Chapter 8 Curriculum Reforms 1999 – 2010
8.12 Periods in the evolution of the science curriculum as revealed by curriculum
The analysis of various government policy documents, reports and other documentation, alongside versions of the SNC with reference to the NoS, tells an interesting story. Across time we have an unfolding narrative that pits educators against politicians and policy against practice. Overall, looking across all versions of the SNC analysed in
Chapter 6,7 and this Chapter, the curriculum seems to have gone through three distinct periods.
Period One – The decision to create a NC was essentially a political one. There are clear political influences in how the curriculum was constructed, which subjects should be included as well as how it should be structured. The politicians who made the decisions about how and when the curriculum would be enacted were essentially traditionalists with respect to education and wanted to perform what Ball (1995, p.87) calls ‘cultural restorationism’. From a curriculum analysis perspective (Posner’s (2004) set one and two), there were tensions with respect to the situations that resulted in a curriculum and how it was documented. Politicians decided that a curriculum should be developed, science educators decided on the content, within a structure devised by politicians with an eye on making schools and teachers more accountable.

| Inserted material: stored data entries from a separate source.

-- ==== Sys2Proof/Laws/PerInstr.lean ====
section
/-! SUPPORT. The statements made of every instruction as syntax, with a lemma for each constructor: the encoded word of a well-formed
instruction decodes to it. -/

namespace Sys2Proof.Laws.RoundTrip

/-- The word of a well-formed instruction decodes to the instruction. -/
def Statement (i : Instr) : Prop := i.isWord = true → i.WellFormed → decodeNat (encodeNat i) = some i

/-! ### Words as lists of fields -/

/-- The number that fields make, lowest first, each with its width. -/
def cat : List (Nat × Nat) → Nat
  | [] => 0
  | (w, v) :: ps => v + 2 ^ w * cat ps

/-- Every field is below its width's bound. -/
def Fits : List (Nat × Nat) → Prop
  | [] => True
  | (w, v) :: ps => v < 2 ^ w ∧ Fits ps

/-- Where the i-th field starts, its width, and its value. -/
def off : List (Nat × Nat) → Nat → Nat
  | (w, _) :: ps, i + 1 => w + off ps i
  | _, _ => 0
def wid (ps : List (Nat × Nat)) (i : Nat) : Nat := (ps.getD i (0, 0)).1
def val (ps : List (Nat × Nat)) (i : Nat) : Nat := (ps.getD i (0, 0)).2

theorem fld_cat (ps : List (Nat × Nat)) (h : Fits ps) (i : Nat) : fld (cat ps) (off ps i) (wid ps i) = val ps i := by
  induction ps generalizing i with
  | nil => simp [cat, off, wid, val, fld, Nat.mod_one]
  | cons p ps ih =>
    obtain ⟨w, v⟩ := p
    cases i with
    | zero => simp [cat, off, wid, val, fld, Nat.mod_eq_of_lt h.1]
    | succ i =>
      have := ih h.2 i
      simp only [wid, val, List.getD_cons_succ, cat, off, fld] at *
      rw [pow_add, ← Nat.div_div_eq_div_mul, Nat.add_mul_div_left _ _ (by positivity), Nat.div_eq_of_lt h.1, Nat.zero_add]
      exact this

theorem cat_lt (ps : List (Nat × Nat)) (h : Fits ps) : cat ps < 2 ^ off (ps ++ [(0, 0)]) ps.length := by
  induction ps with
  | nil => simp [cat, off]
  | cons p ps ih =>
    obtain ⟨w, v⟩ := p
    have := ih h.2
    have hv : v < 2 ^ w := h.1
    simp only [cat, List.length_cons, List.cons_append, off, pow_add]
    calc v + 2 ^ w * cat ps < 2 ^ w + 2 ^ w * cat ps := by omega
      _ = 2 ^ w * (cat ps + 1) := by ring
      _ ≤ _ := Nat.mul_le_mul_left _ this

/-- A part of a field. -/
theorem fld_part {n lo w v : Nat} (i j : Nat) (h : fld n lo w = v) (k : i + j ≤ w) : fld n (lo + i) j = v / 2 ^ i % 2 ^ j := by
  subst h
  apply Nat.eq_of_testBit_eq
  intro b
  simp only [fld, Nat.testBit_mod_two_pow, Nat.testBit_div_two_pow]
  by_cases hb : b < j
  · simp [hb, show b + i < w by omega, show b + (lo + i) = b + i + lo by omega]
  · simp [hb]

theorem cat_nil : cat [] = 0 := rfl
theorem cat_cons (w v : Nat) (ps : List (Nat × Nat)) : cat ((w, v) :: ps) = v + 2 ^ w * cat ps := rfl
theorem pack_cons (c x : Nat) (xs : List Nat) : pack c (x :: xs) = pack (c + x) xs := rfl
theorem pack_nil (c : Nat) : pack c [] = c := rfl
theorem encFld_eq {w : Nat} (x : BitVec w) (l : Nat) : encFld x l = x.toNat * 2 ^ l := rfl
theorem encSrc_eq (x : Src) (l m : Nat) : encSrc x l m = x.reg.toNat * 2 ^ l + x.mode.toNat * 2 ^ m := rfl
theorem encSplit_eq {w : Nat} (x : BitVec w) (k l1 l0 : Nat) :
    encSplit x k l1 l0 = x.toNat / 2 ^ k * 2 ^ l1 + x.toNat % 2 ^ k * 2 ^ l0 := rfl

/-- A row that is not the word's is passed over. -/
theorem skip {α : Type} {n lo w v u : Nat} {a b x : α} (h : fld n lo w = v) (d : v ≠ u) (k : b = x) :
    (if fld n lo w = u then a else b) = x := by rw [if_neg (by rw [h]; exact d)]; exact k

theorem bits_eq {n lo w : Nat} {x : BitVec w} (h : fld n lo w = x.toNat) : bits n lo w = x := by
  apply BitVec.eq_of_toNat_eq
  simp [bits, h]

theorem src_eq {n l m : Nat} {x : Src} (h : fld n l 4 = x.reg.toNat) (k : fld n m 2 = x.mode.toNat) :
    (⟨bits n l 4, bits n m 2⟩ : Src) = x := by
  rw [bits_eq h, bits_eq k]

theorem major_of {n m : Nat} (lt : n < 2 ^ 32) (h : fld n 26 6 = m) : n / 2 ^ 26 = m := by
  unfold fld at h; omega

/-- An 11-bit field in two pieces. -/
theorem split_eq {n : Nat} {x : BitVec 11} (h : fld n 10 6 = x.toNat / 2 ^ 5) (k : fld n 0 5 = x.toNat % 2 ^ 5) :
    BitVec.ofNat 11 (fld n 10 6 * 2 ^ 5 + fld n 0 5) = x := by
  apply BitVec.eq_of_toNat_eq
  have := x.isLt
  rw [h, k, BitVec.toNat_ofNat]; omega

/-- An instruction decodes from the fields of its word. -/
theorem of_cat {i : Instr} {w : Nat} {ps : List (Nat × Nat)} (ok : Fits ps) (e : encodeNat i = w) (c : w = cat ps)
    (k : ∀ N, (∀ j, fld N (off ps j) (wid ps j) = val ps j) → N < 2 ^ off (ps ++ [(0, 0)]) ps.length → decodeRaw N = some i)
    (l : off (ps ++ [(0, 0)]) ps.length = 32) : Statement i := by
  intro _ h
  rw [e, c]
  have lt := cat_lt ps ok
  have r := k (cat ps) (fld_cat ps ok) lt
  rw [l] at lt
  unfold decodeNat; rw [if_pos lt, r]; simp only [h, if_true]

/-- An event has no word. -/
theorem of_event {i : Instr} (h : encodeNat i = 0) : Statement i := by
  intro w; simp [Instr.isWord, h] at w

theorem raw01 {n : Nat} (m : n / 2 ^ 26 = 0x01) : decodeRaw n = decodeMajor01 n := by
  delta decodeRaw; rw [m]; rfl

theorem raw02 {n : Nat} (m : n / 2 ^ 26 = 0x02) : decodeRaw n = decodeMajor02 n := by
  delta decodeRaw; rw [m]; rfl

theorem raw03 {n : Nat} (m : n / 2 ^ 26 = 0x03) : decodeRaw n = decodeMajor03 n := by
  delta decodeRaw; rw [m]; rfl

theorem raw04 {n : Nat} (m : n / 2 ^ 26 = 0x04) : decodeRaw n = decodeMajor04 n := by
  delta decodeRaw; rw [m]; rfl

theorem raw05 {n : Nat} (m : n / 2 ^ 26 = 0x05) : decodeRaw n = decodeMajor05 n := by
  delta decodeRaw; rw [m]; rfl

theorem raw06 {n : Nat} (m : n / 2 ^ 26 = 0x06) : decodeRaw n = decodeMajor06 n := by
  delta decodeRaw; rw [m]; rfl

theorem raw07 {n : Nat} (m : n / 2 ^ 26 = 0x07) : decodeRaw n = decodeMajor07 n := by
  delta decodeRaw; rw [m]; rfl

theorem raw08 {n : Nat} (m : n / 2 ^ 26 = 0x08) : decodeRaw n = decodeMajor08 n := by
  delta decodeRaw; rw [m]; rfl

theorem raw09 {n : Nat} (m : n / 2 ^ 26 = 0x09) : decodeRaw n = decodeMajor09 n := by
  delta decodeRaw; rw [m]; rfl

The science education community was empowered by Government to devise its ‘ideal’ curriculum. This allowed educational influence to take precedence over the political influence. The education community was given almost free rein to dictate the content of science education from age 5-16, something that had never been done before. The idea was to create a ‘curriculum of consensus’. The problem, an inherent flaw in such an approach, is that the full corpus of scientific knowledge is far too big to teach and the competing interests of different subjects, disciplines, professional subject associations, employers etc. resulted in a very complex content heavy curriculum that was unmanageable and not deliverable in schools. While this period had within the curriculum a good view on the NoS, a lack of understanding within the science teacher community at large meant that it was unlikely this would be seen by many teachers as an essential aspect of science to teach (Donnelly, 2001). It could have been the basis of a coherent curriculum that finally brought the different disciplines of science together by explaining the structures of science and its epistemology. It could have significantly aided scientific literacy. The organisational influences of delivering such a heavily content driven curriculum meant that it was virtually impossible for the curriculum to survive for long. Period two – The failure of the initial science curriculum was perhaps predictable given the competing influences and the tensions of trying to satisfy the large number of potential stakeholders consulted. Soon after the 1989 curriculum launch, the Government begins to rein in the science education community and requires the content to be slimmed down. With respect to Posner’s (2004) framework and set two, the revised curriculum for 1991, fundamentally changes the structure and organisation of the curriculum, which had been topic based. A small team of science HMIs revert to a more
traditional ‘three sciences’ model for the curriculum and the NoS is relegated to the Programme of Study. The political vision of a knowledge-based, ‘three sciences’ was delivered over the more child-centred inquiry led and integrated curriculum originally developed by educationists.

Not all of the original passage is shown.